- [Exercise aim]
Somewhere below, one line contains "dropped), no +1. -/" and a later line contains "(fun t => t.s == 0xFF#8 && t.p == 0xEF#8)". Output those two lines and everything between them exactly, and nothing else.

- [Supplied entries]
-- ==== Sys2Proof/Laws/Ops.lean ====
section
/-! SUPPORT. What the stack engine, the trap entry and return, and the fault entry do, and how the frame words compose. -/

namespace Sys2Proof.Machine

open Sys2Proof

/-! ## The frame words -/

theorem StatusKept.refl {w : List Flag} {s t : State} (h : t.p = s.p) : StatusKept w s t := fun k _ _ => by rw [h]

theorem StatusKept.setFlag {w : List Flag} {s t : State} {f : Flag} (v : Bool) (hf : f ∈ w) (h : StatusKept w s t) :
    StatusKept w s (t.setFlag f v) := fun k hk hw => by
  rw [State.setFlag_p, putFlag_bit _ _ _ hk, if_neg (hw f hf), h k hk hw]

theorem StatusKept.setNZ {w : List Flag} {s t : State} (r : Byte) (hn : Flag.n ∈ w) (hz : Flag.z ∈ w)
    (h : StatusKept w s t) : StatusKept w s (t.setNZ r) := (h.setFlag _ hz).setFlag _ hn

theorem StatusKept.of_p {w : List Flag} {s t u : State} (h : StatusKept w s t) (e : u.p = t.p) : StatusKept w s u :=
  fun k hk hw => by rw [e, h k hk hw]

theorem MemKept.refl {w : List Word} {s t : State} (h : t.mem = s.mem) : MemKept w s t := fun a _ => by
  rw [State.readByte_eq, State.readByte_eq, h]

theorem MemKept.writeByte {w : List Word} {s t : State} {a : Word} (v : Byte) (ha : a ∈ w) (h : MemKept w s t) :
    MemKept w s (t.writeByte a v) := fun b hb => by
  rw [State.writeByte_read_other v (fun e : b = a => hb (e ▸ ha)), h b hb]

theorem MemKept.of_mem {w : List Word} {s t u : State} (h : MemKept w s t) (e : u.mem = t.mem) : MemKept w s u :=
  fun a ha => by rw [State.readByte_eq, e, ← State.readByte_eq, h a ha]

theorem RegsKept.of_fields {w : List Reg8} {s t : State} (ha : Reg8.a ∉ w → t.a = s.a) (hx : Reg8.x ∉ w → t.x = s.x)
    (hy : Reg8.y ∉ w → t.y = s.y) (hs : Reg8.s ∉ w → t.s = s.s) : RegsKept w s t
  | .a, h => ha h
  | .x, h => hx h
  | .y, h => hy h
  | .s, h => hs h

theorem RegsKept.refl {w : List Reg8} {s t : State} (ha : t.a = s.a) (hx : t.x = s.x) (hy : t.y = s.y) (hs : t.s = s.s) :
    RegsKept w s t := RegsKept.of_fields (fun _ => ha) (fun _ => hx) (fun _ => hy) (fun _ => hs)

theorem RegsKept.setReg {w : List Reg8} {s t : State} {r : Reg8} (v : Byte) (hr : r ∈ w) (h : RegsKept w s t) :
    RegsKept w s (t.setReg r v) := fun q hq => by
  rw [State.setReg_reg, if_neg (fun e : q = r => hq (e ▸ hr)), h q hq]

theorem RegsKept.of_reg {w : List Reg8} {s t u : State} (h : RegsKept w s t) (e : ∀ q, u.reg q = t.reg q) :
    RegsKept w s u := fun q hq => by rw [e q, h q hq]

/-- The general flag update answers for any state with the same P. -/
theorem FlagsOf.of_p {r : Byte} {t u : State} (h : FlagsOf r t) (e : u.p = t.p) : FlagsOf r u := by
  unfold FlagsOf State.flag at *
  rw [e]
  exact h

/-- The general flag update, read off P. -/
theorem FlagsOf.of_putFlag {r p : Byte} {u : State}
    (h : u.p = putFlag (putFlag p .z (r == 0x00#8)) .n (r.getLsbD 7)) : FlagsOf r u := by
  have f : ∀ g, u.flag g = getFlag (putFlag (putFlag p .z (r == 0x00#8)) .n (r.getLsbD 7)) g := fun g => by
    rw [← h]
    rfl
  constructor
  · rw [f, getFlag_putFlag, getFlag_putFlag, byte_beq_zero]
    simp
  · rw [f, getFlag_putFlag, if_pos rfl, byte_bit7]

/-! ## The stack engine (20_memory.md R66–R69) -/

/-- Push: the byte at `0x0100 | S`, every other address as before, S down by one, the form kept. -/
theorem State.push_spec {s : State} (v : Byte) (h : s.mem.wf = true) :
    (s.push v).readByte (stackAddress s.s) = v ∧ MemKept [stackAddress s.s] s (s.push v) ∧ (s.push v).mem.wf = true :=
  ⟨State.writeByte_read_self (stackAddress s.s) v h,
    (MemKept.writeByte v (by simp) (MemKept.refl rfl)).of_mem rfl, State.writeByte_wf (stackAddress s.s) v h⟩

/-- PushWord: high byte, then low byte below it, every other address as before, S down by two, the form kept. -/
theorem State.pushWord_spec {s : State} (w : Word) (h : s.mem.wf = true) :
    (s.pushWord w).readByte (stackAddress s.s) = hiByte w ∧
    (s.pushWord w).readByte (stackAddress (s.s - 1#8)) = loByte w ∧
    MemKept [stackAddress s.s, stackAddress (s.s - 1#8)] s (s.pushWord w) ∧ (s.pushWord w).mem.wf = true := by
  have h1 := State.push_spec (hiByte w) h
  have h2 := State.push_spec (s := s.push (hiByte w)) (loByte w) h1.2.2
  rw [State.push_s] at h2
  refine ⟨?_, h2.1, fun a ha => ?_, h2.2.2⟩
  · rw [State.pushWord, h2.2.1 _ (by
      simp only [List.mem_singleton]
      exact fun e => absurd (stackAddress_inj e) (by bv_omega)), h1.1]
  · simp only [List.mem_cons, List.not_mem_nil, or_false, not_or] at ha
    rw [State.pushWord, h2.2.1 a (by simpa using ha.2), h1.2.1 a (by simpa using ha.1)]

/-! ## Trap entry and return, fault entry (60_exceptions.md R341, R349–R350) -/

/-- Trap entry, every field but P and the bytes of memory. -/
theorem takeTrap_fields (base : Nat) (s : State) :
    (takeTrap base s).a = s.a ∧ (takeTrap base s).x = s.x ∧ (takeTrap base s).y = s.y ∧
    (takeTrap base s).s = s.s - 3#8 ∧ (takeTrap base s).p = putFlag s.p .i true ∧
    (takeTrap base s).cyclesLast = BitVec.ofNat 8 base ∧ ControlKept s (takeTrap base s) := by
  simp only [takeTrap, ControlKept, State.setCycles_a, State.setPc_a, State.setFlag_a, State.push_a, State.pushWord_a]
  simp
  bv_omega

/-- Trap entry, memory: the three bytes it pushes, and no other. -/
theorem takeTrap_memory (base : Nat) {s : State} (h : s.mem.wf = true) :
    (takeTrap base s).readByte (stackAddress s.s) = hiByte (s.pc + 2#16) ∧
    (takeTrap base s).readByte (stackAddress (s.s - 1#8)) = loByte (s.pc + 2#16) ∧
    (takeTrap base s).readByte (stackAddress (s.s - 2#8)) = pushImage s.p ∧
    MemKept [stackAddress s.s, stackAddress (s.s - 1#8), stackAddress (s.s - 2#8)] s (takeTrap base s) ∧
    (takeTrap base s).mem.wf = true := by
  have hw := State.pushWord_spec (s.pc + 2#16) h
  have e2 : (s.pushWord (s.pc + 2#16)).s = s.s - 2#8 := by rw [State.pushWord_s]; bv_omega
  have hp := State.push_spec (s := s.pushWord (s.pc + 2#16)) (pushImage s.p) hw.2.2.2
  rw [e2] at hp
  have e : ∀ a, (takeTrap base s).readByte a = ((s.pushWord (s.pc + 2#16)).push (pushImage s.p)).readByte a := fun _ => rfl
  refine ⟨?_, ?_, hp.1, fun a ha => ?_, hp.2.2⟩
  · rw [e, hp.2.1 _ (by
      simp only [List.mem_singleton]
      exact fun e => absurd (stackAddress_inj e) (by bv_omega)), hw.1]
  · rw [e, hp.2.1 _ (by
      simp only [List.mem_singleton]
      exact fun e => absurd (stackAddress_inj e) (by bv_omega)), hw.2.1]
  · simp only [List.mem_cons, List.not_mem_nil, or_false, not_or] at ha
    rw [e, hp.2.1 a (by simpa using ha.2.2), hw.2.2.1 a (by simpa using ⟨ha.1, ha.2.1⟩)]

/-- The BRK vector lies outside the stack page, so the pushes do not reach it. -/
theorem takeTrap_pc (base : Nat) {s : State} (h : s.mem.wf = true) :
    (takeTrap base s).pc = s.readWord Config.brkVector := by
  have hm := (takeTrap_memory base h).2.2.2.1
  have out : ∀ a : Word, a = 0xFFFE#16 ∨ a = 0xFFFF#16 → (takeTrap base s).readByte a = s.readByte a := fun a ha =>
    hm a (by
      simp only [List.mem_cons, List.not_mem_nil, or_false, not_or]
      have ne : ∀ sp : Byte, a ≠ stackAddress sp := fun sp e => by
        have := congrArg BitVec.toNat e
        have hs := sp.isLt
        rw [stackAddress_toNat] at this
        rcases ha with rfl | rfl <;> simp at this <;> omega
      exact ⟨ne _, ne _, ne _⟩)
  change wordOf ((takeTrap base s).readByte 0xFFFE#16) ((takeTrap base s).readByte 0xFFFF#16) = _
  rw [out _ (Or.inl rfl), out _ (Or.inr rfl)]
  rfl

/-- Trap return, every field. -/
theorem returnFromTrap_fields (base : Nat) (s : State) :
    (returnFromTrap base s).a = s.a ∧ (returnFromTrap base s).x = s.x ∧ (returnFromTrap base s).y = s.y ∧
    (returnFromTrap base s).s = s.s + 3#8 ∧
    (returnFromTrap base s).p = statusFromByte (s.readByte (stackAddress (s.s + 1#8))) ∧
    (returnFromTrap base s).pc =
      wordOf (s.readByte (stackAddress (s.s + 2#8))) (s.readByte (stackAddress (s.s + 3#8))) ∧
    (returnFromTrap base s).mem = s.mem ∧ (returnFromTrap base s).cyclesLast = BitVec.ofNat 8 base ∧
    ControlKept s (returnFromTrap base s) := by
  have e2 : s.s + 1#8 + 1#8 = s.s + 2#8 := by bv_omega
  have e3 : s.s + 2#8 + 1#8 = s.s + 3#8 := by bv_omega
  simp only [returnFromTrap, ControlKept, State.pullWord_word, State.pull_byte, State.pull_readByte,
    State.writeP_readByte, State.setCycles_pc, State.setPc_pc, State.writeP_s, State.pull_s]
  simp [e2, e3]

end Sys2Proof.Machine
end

---

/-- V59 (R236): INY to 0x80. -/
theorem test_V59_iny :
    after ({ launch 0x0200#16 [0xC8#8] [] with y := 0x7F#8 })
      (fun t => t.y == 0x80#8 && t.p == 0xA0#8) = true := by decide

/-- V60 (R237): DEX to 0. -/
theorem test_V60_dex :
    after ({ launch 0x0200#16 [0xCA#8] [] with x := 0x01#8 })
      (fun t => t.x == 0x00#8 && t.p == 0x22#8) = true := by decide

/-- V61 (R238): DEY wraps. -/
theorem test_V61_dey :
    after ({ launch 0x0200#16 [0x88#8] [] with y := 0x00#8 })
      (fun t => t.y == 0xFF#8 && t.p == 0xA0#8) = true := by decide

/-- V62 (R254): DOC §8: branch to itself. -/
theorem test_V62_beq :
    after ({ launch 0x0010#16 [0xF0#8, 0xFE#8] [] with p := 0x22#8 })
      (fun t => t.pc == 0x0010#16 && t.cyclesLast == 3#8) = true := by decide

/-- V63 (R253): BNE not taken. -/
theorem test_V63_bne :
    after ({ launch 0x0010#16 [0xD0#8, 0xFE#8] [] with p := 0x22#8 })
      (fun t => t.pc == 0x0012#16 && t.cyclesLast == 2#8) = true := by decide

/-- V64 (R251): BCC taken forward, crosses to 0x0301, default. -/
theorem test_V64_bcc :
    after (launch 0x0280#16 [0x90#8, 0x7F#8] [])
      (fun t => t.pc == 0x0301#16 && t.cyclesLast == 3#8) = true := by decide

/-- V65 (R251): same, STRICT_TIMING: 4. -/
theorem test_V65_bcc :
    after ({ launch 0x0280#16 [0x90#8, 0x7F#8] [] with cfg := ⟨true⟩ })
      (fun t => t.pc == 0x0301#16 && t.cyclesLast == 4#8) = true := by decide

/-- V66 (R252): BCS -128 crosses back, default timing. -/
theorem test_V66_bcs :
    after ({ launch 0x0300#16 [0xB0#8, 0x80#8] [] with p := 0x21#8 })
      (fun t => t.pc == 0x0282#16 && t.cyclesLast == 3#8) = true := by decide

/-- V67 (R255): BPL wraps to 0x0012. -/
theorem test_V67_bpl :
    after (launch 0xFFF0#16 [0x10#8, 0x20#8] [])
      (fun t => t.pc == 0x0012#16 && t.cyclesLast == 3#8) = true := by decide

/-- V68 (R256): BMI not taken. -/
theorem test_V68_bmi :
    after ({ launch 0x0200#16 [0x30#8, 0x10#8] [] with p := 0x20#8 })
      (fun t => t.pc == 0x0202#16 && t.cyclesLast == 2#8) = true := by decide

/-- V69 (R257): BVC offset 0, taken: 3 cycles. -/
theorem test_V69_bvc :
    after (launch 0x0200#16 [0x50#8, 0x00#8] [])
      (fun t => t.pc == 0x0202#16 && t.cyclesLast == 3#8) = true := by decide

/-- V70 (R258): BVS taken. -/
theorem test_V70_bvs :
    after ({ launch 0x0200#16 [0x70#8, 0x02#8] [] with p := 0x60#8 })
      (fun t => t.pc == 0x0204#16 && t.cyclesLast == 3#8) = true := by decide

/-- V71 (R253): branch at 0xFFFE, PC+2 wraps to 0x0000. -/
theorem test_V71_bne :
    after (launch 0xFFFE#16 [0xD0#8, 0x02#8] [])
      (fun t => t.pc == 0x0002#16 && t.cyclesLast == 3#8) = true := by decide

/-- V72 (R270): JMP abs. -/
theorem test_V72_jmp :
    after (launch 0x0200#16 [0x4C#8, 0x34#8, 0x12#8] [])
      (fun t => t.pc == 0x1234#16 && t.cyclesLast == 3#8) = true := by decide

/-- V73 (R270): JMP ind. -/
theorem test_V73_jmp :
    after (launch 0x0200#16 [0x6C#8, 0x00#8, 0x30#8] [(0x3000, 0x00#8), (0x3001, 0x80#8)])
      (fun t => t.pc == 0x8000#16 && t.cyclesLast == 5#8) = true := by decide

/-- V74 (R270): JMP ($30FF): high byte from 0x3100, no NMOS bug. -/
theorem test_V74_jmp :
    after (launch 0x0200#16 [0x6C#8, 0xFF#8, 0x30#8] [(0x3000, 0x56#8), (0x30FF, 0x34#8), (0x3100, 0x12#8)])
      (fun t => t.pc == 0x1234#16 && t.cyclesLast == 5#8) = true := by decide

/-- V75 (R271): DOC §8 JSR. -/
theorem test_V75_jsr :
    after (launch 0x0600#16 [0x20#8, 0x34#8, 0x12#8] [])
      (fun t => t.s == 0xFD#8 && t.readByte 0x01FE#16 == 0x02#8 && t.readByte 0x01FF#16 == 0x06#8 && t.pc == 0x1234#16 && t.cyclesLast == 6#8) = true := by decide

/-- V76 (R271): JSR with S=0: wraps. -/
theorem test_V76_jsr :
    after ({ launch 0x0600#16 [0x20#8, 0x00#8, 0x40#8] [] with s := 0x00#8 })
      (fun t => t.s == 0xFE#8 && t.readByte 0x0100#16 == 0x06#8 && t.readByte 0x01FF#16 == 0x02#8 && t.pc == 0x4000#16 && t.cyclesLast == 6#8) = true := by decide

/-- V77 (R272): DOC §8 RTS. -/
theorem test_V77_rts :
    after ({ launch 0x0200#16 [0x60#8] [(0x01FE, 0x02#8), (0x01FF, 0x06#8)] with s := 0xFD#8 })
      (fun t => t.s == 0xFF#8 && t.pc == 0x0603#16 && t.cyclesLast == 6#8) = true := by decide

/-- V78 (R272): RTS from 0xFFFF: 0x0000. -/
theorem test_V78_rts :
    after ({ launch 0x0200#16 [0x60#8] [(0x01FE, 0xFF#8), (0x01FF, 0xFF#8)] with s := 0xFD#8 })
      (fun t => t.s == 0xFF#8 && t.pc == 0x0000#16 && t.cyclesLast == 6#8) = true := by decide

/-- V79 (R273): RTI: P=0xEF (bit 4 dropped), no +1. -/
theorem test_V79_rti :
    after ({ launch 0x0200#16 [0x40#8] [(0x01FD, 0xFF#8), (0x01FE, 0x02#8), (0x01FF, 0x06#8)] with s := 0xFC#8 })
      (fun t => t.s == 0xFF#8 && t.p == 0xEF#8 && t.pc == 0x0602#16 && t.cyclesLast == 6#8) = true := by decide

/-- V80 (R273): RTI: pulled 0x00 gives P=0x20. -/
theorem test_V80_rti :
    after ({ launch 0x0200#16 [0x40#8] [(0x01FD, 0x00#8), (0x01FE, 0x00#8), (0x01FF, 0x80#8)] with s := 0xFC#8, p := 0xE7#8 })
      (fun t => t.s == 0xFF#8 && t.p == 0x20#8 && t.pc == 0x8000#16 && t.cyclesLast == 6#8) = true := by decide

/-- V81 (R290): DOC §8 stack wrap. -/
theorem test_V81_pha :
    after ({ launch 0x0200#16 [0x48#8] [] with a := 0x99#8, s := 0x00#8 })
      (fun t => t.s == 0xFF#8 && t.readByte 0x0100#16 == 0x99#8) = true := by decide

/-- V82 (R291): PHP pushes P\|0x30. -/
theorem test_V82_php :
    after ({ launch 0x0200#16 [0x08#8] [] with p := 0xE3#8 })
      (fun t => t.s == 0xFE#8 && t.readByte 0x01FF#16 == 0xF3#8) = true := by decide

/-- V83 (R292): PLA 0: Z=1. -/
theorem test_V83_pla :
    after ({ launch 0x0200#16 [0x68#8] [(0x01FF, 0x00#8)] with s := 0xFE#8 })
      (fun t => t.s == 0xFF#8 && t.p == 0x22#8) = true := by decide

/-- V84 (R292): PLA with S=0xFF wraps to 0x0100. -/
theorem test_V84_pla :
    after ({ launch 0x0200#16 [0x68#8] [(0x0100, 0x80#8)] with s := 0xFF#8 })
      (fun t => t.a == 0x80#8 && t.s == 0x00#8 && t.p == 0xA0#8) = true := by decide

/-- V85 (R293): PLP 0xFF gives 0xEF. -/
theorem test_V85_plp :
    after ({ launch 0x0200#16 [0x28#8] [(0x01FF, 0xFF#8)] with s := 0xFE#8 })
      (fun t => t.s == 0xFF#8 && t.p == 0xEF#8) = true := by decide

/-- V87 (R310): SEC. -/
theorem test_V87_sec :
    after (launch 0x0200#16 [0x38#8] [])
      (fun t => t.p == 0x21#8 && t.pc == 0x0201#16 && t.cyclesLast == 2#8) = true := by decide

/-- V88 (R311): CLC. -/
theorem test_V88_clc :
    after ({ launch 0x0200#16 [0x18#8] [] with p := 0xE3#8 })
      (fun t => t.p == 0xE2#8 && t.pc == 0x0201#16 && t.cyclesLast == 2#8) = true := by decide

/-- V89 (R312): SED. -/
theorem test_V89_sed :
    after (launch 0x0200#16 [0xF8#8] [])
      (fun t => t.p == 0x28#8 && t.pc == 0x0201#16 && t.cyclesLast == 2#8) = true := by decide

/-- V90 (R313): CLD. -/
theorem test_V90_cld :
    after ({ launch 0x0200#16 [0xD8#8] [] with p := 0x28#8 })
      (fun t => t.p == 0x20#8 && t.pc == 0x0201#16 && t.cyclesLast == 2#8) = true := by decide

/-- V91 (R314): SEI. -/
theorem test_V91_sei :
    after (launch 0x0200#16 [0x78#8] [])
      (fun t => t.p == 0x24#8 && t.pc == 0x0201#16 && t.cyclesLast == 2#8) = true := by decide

- [Task response]
/-- V79 (R273): RTI: P=0xEF (bit 4 dropped), no +1. -/
theorem test_V79_rti :
    after ({ launch 0x0200#16 [0x40#8] [(0x01FD, 0xFF#8), (0x01FE, 0x02#8), (0x01FF, 0x06#8)] with s := 0xFC#8 })
      (fun t => t.s == 0xFF#8 && t.p == 0xEF#8 && t.pc == 0x0602#16 && t.cyclesLast == 6#8) = true := by decide

/-- V80 (R273): RTI: pulled 0x00 gives P=0x20. -/
theorem test_V80_rti :
    after ({ launch 0x0200#16 [0x40#8] [(0x01FD, 0x00#8), (0x01FE, 0x00#8), (0x01FF, 0x80#8)] with s := 0xFC#8, p := 0xE7#8 })
      (fun t => t.s == 0xFF#8 && t.p == 0x20#8 && t.pc == 0x8000#16 && t.cyclesLast == 6#8) = true := by decide

/-- V81 (R290): DOC §8 stack wrap. -/
theorem test_V81_pha :
    after ({ launch 0x0200#16 [0x48#8] [] with a := 0x99#8, s := 0x00#8 })
      (fun t => t.s == 0xFF#8 && t.readByte 0x0100#16 == 0x99#8) = true := by decide

/-- V82 (R291): PHP pushes P\|0x30. -/
theorem test_V82_php :
    after ({ launch 0x0200#16 [0x08#8] [] with p := 0xE3#8 })
      (fun t => t.s == 0xFE#8 && t.readByte 0x01FF#16 == 0xF3#8) = true := by decide

/-- V83 (R292): PLA 0: Z=1. -/
theorem test_V83_pla :
    after ({ launch 0x0200#16 [0x68#8] [(0x01FF, 0x00#8)] with s := 0xFE#8 })
      (fun t => t.s == 0xFF#8 && t.p == 0x22#8) = true := by decide

/-- V84 (R292): PLA with S=0xFF wraps to 0x0100. -/
theorem test_V84_pla :
    after ({ launch 0x0200#16 [0x68#8] [(0x0100, 0x80#8)] with s := 0xFF#8 })
      (fun t => t.a == 0x80#8 && t.s == 0x00#8 && t.p == 0xA0#8) = true := by decide

/-- V85 (R293): PLP 0xFF gives 0xEF. -/
theorem test_V85_plp :
    after ({ launch 0x0200#16 [0x28#8] [(0x01FF, 0xFF#8)] with s := 0xFE#8 })
      (fun t => t.s == 0xFF#8 && t.p == 0xEF#8) = true := by decide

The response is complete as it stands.